Uncommon Sense

June 23, 2017

Details of California’s New Single Payer Health Insurance Plan

Filed under: Economics,Politics — Steve Ruis @ 9:32 am
Tags: , ,

My original home state, California, is moving ahead with a plan to create a single-payer, state-run health insurance program for all Californians. If California pulls this off, with over a tenth of the entire population of the U.S.,  it will be a massive demonstration project to use as a model for the whole country. (If it does work, expect the Republicans to drop their line about the states being the laboratories of democracy.”)

The difficulty, so far, is to how pay for this service. According to the Los Angeles Times “How would California cover this $331-billion bill? For the most part, much the same way it covers healthcare spending right now. Roughly 70% of the state’s current spending is paid for through public programs, including Medicare and MediCal. This funding — totaling about $225 billion — would continue, as is required by law. It would simply flow through Healthy California rather than existing programs.
“The state would still need to raise about $106 billion a year to cover the cost of replacing private insurance. This could be done with two new taxes.
“First, California could impose a gross receipts tax of 2.3% on businesses, but with an exemption for the first $2 million of revenue. Through such an exemption, about 80% of all businesses in California — small firms — would pay nothing in gross receipts tax, and medium-sized businesses would pay an effective tax rate of less than 1%.
“Second, the state could institute a sales tax increase of 2.3%. The tax would not apply to housing, utilities, food purchased for the home or a range of services, and it could be offset for low-income families with a 2% income tax credit.

Something doesn’t add up here, but I do not have all of the details. What doesn’t add up for me is the money currently being paid for health care as a “fringe benefit” to workers. In my last job, my health insurance benefit constituted about 7% of my wages. Since employee costs for my company constituted 80% of the total cost of doing business, this means that those benefits cost about 5.5% of the entire enterprise’s budget. If the state supplies health care for a 2.3% tax, businesses are getting a windfall of about 3% of their total expenditures. What happens to that money? Does it go to employees (it is their benefit) or does it revert to employers (as a windfall)?

I know this is a simplistic approach, but my thinking was that employed people were already paying from $6000 to $17,000 per year for their insurance (either as a benefit or out-of-pocket). Note these are rough estimates based upon individual and “family of four” values I have read. Those monies are currently being spent and if those insurance policies became moot and a cheaper state-sponsored policy (cheaper because overhead would be lower, a la Medicare), there would be no need for additional taxes, etc. for those folks, who are still the largest segment of the market. In other words, instead of paying for a business-based fringe benefit or a separate policy, those monies go to the employees and then are paid in taxes to provide the state-run health insurance. There would be no need of a sales tax per se.

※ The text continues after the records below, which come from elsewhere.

/-- The opcode byte of an instruction: the `match` value of its row of opcode_table.json. -/
def Instr.opcode (i : Instr) : Byte :=
  match i with
  | .brk => 0x00
  | .inc => 0x01
  | .pop => 0x02
  | .nip => 0x03
  | .swp => 0x04
  | .rot => 0x05
  | .dup => 0x06
  | .ovr => 0x07
  | .equ => 0x08
  | .neq => 0x09
  | .gth => 0x0A
  | .lth => 0x0B
  | .jmp => 0x0C
  | .jcn => 0x0D
  | .jsr => 0x0E
  | .sth => 0x0F
  | .ldz => 0x10
  | .stz => 0x11
  | .ldr => 0x12
  | .str => 0x13
  | .lda => 0x14
  | .sta => 0x15
  | .dei => 0x16
  | .deo => 0x17
  | .add => 0x18
  | .sub => 0x19
  | .mul => 0x1A
  | .div => 0x1B
  | .and => 0x1C
  | .ora => 0x1D
  | .eor => 0x1E
  | .sft => 0x1F
  | .lit2 _ => 0x20
  | .inc2 => 0x21
  | .pop2 => 0x22
  | .nip2 => 0x23
  | .swp2 => 0x24
  | .rot2 => 0x25
  | .dup2 => 0x26
  | .ovr2 => 0x27
  | .equ2 => 0x28
  | .neq2 => 0x29
  | .gth2 => 0x2A
  | .lth2 => 0x2B
  | .jmp2 => 0x2C
  | .jcn2 => 0x2D
  | .jsr2 => 0x2E
  | .sth2 => 0x2F
  | .ldz2 => 0x30
  | .stz2 => 0x31
  | .ldr2 => 0x32
  | .str2 => 0x33
  | .lda2 => 0x34
  | .sta2 => 0x35
  | .dei2 => 0x36
  | .deo2 => 0x37
  | .add2 => 0x38
  | .sub2 => 0x39
  | .mul2 => 0x3A
  | .div2 => 0x3B
  | .and2 => 0x3C
  | .ora2 => 0x3D
  | .eor2 => 0x3E
  | .sft2 => 0x3F
  | .litr _ => 0x40
  | .incr => 0x41
  | .popr => 0x42
  | .nipr => 0x43
  | .swpr => 0x44
  | .rotr => 0x45
  | .dupr => 0x46
  | .ovrr => 0x47
  | .equr => 0x48
  | .neqr => 0x49
  | .gthr => 0x4A
  | .lthr => 0x4B
  | .jmpr => 0x4C
  | .jcnr => 0x4D
  | .jsrr => 0x4E
  | .sthr => 0x4F
  | .ldzr => 0x50
  | .stzr => 0x51
  | .ldrr => 0x52
  | .strr => 0x53
  | .ldar => 0x54
  | .star => 0x55
  | .deir => 0x56
  | .deor => 0x57
  | .addr => 0x58
  | .subr => 0x59
  | .mulr => 0x5A
  | .divr => 0x5B
  | .andr => 0x5C
  | .orar => 0x5D
  | .eorr => 0x5E
  | .sftr => 0x5F
  | .lit2r _ => 0x60
  | .inc2r => 0x61
  | .pop2r => 0x62
  | .nip2r => 0x63
  | .swp2r => 0x64
  | .rot2r => 0x65
  | .dup2r => 0x66
  | .ovr2r => 0x67
  | .equ2r => 0x68
  | .neq2r => 0x69
  | .gth2r => 0x6A
  | .lth2r => 0x6B
  | .jmp2r => 0x6C
  | .jcn2r => 0x6D
  | .jsr2r => 0x6E
  | .sth2r => 0x6F
  | .ldz2r => 0x70
  | .stz2r => 0x71
  | .ldr2r => 0x72
  | .str2r => 0x73
  | .lda2r => 0x74
  | .sta2r => 0x75
  | .dei2r => 0x76
  | .deo2r => 0x77
  | .add2r => 0x78
  | .sub2r => 0x79
  | .mul2r => 0x7A
  | .div2r => 0x7B
  | .and2r => 0x7C
  | .ora2r => 0x7D
  | .eor2r => 0x7E
  | .sft2r => 0x7F
  | .lit _ => 0x80
  | .inck => 0x81
  | .popk => 0x82
  | .nipk => 0x83
  | .swpk => 0x84
  | .rotk => 0x85
  | .dupk => 0x86
  | .ovrk => 0x87
  | .equk => 0x88
  | .neqk => 0x89
  | .gthk => 0x8A
  | .lthk => 0x8B
  | .jmpk => 0x8C
  | .jcnk => 0x8D
  | .jsrk => 0x8E
  | .sthk => 0x8F
  | .ldzk => 0x90
  | .stzk => 0x91
  | .ldrk => 0x92
  | .strk => 0x93
  | .ldak => 0x94
  | .stak => 0x95
  | .deik => 0x96
  | .deok => 0x97
  | .addk => 0x98
  | .subk => 0x99
  | .mulk => 0x9A
  | .divk => 0x9B
  | .andk => 0x9C
  | .orak => 0x9D
  | .eork => 0x9E
  | .sftk => 0x9F
  | .lit2k _ => 0xA0
  | .inc2k => 0xA1
  | .pop2k => 0xA2
  | .nip2k => 0xA3
  | .swp2k => 0xA4
  | .rot2k => 0xA5
  | .dup2k => 0xA6
  | .ovr2k => 0xA7
  | .equ2k => 0xA8
  | .neq2k => 0xA9
  | .gth2k => 0xAA
  | .lth2k => 0xAB
  | .jmp2k => 0xAC
  | .jcn2k => 0xAD
  | .jsr2k => 0xAE
  | .sth2k => 0xAF
  | .ldz2k => 0xB0
  | .stz2k => 0xB1
  | .ldr2k => 0xB2
  | .str2k => 0xB3
  | .lda2k => 0xB4
  | .sta2k => 0xB5
  | .dei2k => 0xB6
  | .deo2k => 0xB7
  | .add2k => 0xB8
  | .sub2k => 0xB9
  | .mul2k => 0xBA
  | .div2k => 0xBB
  | .and2k => 0xBC
  | .ora2k => 0xBD
  | .eor2k => 0xBE
  | .sft2k => 0xBF
  | .litkr _ => 0xC0
  | .inckr => 0xC1
  | .popkr => 0xC2
  | .nipkr => 0xC3
  | .swpkr => 0xC4
  | .rotkr => 0xC5
  | .dupkr => 0xC6
  | .ovrkr => 0xC7
  | .equkr => 0xC8
  | .neqkr => 0xC9
  | .gthkr => 0xCA
  | .lthkr => 0xCB
  | .jmpkr => 0xCC
  | .jcnkr => 0xCD
  | .jsrkr => 0xCE
  | .sthkr => 0xCF
  | .ldzkr => 0xD0
  | .stzkr => 0xD1
  | .ldrkr => 0xD2
  | .strkr => 0xD3
  | .ldakr => 0xD4
  | .stakr => 0xD5
  | .deikr => 0xD6
  | .deokr => 0xD7
  | .addkr => 0xD8
  | .subkr => 0xD9
  | .mulkr => 0xDA
  | .divkr => 0xDB
  | .andkr => 0xDC
  | .orakr => 0xDD
  | .eorkr => 0xDE
  | .sftkr => 0xDF
  | .lit2kr _ => 0xE0
  | .inc2kr => 0xE1
  | .pop2kr => 0xE2
  | .nip2kr => 0xE3
  | .swp2kr => 0xE4
  | .rot2kr => 0xE5
  | .dup2kr => 0xE6
  | .ovr2kr => 0xE7
  | .equ2kr => 0xE8
  | .neq2kr => 0xE9
  | .gth2kr => 0xEA
  | .lth2kr => 0xEB
  | .jmp2kr => 0xEC
  | .jcn2kr => 0xED
  | .jsr2kr => 0xEE
  | .sth2kr => 0xEF
  | .ldz2kr => 0xF0
  | .stz2kr => 0xF1
  | .ldr2kr => 0xF2
  | .str2kr => 0xF3
  | .lda2kr => 0xF4
  | .sta2kr => 0xF5
  | .dei2kr => 0xF6
  | .deo2kr => 0xF7
  | .add2kr => 0xF8
  | .sub2kr => 0xF9
  | .mul2kr => 0xFA
  | .div2kr => 0xFB
  | .and2kr => 0xFC
  | .ora2kr => 0xFD
  | .eor2kr => 0xFE
  | .sft2kr => 0xFF
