-- ==== Sys2Proof/Machine/Flags.lean ====
section
/-! DEFINITION. The core has no status flags and no condition codes (10_state R28). What stands for them: the byte 0 or 1 a
comparison pushes (42_compare_jump_stash R150 to R153), the test of JCN (R155), and the halt test (10_state R40). -/
namespace Sys2Proof.Machine

/-- The result byte of a comparison: 0x01 for true, 0x00 for false (10_state R28). -/
def truthByte (c : Bool) : Byte := if c then 0x01 else 0x00

/-- b == a (R150). -/
def equal (b a : Word) : Byte := truthByte (b == a)

/-- b != a (R151). -/
def notEqual (b a : Word) : Byte := truthByte (b != a)

/-- b > a, unsigned (R152). -/
def greater (b a : Word) : Byte := truthByte (a.ult b)

/-- b < a, unsigned (R153). -/
def less (b a : Word) : Byte := truthByte (b.ult a)

/-- The condition of JCN: any nonzero byte is true (R155). -/
def taken (c : Byte) : Bool := c != 0

end Sys2Proof.Machine
end

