/-- For the eight NIP forms: a and b are popped and a pushed; underflow and overflow as the rule says. In each case every
other part of the state (the other stack, RAM, the device page, screen, palette, streams, outcome, program counter) is
as before but the transient mode fields; a fatal error ends the evaluate with its record. -/
def Obligations.NipRemovesTheSecondItem : Prop :=
  ([.nip, .nip2, .nipr, .nip2r, .nipk, .nip2k, .nipkr, .nip2kr] : List Instr).map Instr.opcode = [0x03, 0x23, 0x43, 0x63, 0x83, 0xA3, 0xC3, 0xE3] ∧
  ∀ i ∈ ([.nip, .nip2, .nipr, .nip2r, .nipk, .nip2k, .nipkr, .nip2kr] : List Instr), ∀ s : State,
    let st := s.stack i.act
    let d := st.ptr.toNat
    let a := st.item i.short d
    RunsAs i s (2 * i.size) (itemBytes i.short a) id

/-- For the eight SWP forms: a and b are popped, then a and b pushed; underflow and overflow as the rule says. In each
case every other part of the state (the other stack, RAM, the device page, screen, palette, streams, outcome, program
counter) is as before but the transient mode fields; a fatal error ends the evaluate with its record. -/
def Obligations.SwpSwapsTheTopTwoItems : Prop :=
  ([.swp, .swp2, .swpr, .swp2r, .swpk, .swp2k, .swpkr, .swp2kr] : List Instr).map Instr.opcode = [0x04, 0x24, 0x44, 0x64, 0x84, 0xA4, 0xC4, 0xE4] ∧
  ∀ i ∈ ([.swp, .swp2, .swpr, .swp2r, .swpk, .swp2k, .swpkr, .swp2kr] : List Instr), ∀ s : State,
    let st := s.stack i.act
    let d := st.ptr.toNat
    let a := st.item i.short d
    let b := st.item i.short (d - i.size)
    RunsAs i s (2 * i.size) (itemBytes i.short a ++ itemBytes i.short b) id

/-- For the eight ROT forms: a, b and c are popped, then b, a and c pushed; underflow and overflow as the rule says. In
each case every other part of the state (the other stack, RAM, the device page, screen, palette, streams, outcome,
program counter) is as before but the transient mode fields; a fatal error ends the evaluate with its record. -/
def Obligations.RotMovesTheThirdItemToTheTop : Prop :=
  ([.rot, .rot2, .rotr, .rot2r, .rotk, .rot2k, .rotkr, .rot2kr] : List Instr).map Instr.opcode = [0x05, 0x25, 0x45, 0x65, 0x85, 0xA5, 0xC5, 0xE5] ∧
  ∀ i ∈ ([.rot, .rot2, .rotr, .rot2r, .rotk, .rot2k, .rotkr, .rot2kr] : List Instr), ∀ s : State,
    let st := s.stack i.act
    let d := st.ptr.toNat
    let a := st.item i.short d
    let b := st.item i.short (d - i.size)
    let c := st.item i.short (d - 2 * i.size)
    RunsAs i s (3 * i.size) (itemBytes i.short b ++ itemBytes i.short a ++ itemBytes i.short c) id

Of course, it all depends on the numbers, but I think the drafters of these plans need to provide some information regarding the disposition of the amounts of money currently being paid by employers for health insurance benefits.

Addendum
According to Zane Benefits “In 2015, the average company-provided health insurance policy totaled $6,251 a year for single coverage. On average, employers paid 83 percent of the premium, or $5,179 a year. Employees paid the remaining 17 percent, or $1,071 a year.

“For family coverage, the average policy totaled $17,545 a year with employers contributing, on average, 72 percent or $12,591. Employees paid the remaining 28 percent or $4,955 a year.

Note that when they say “Employers paid,” this actually constitutes part of an employee’s compensation as agreed or negotiated into the employment contract. The question is: what happens to these negotiated sums when another entity takes over the health insurance function? Should the employers keep the money previously paid for private insurance and pay a tax or should the employees get that money and then pay a tax for the service.

Does this make a difference? Hell, yes. If we get the money and then pay the tax, then we can see how much of our tax money is actually going out in taxes. If the businesses pay it, it is hidden from us, plus the businesses have lobbyists who would be chiseling against that tax continuously.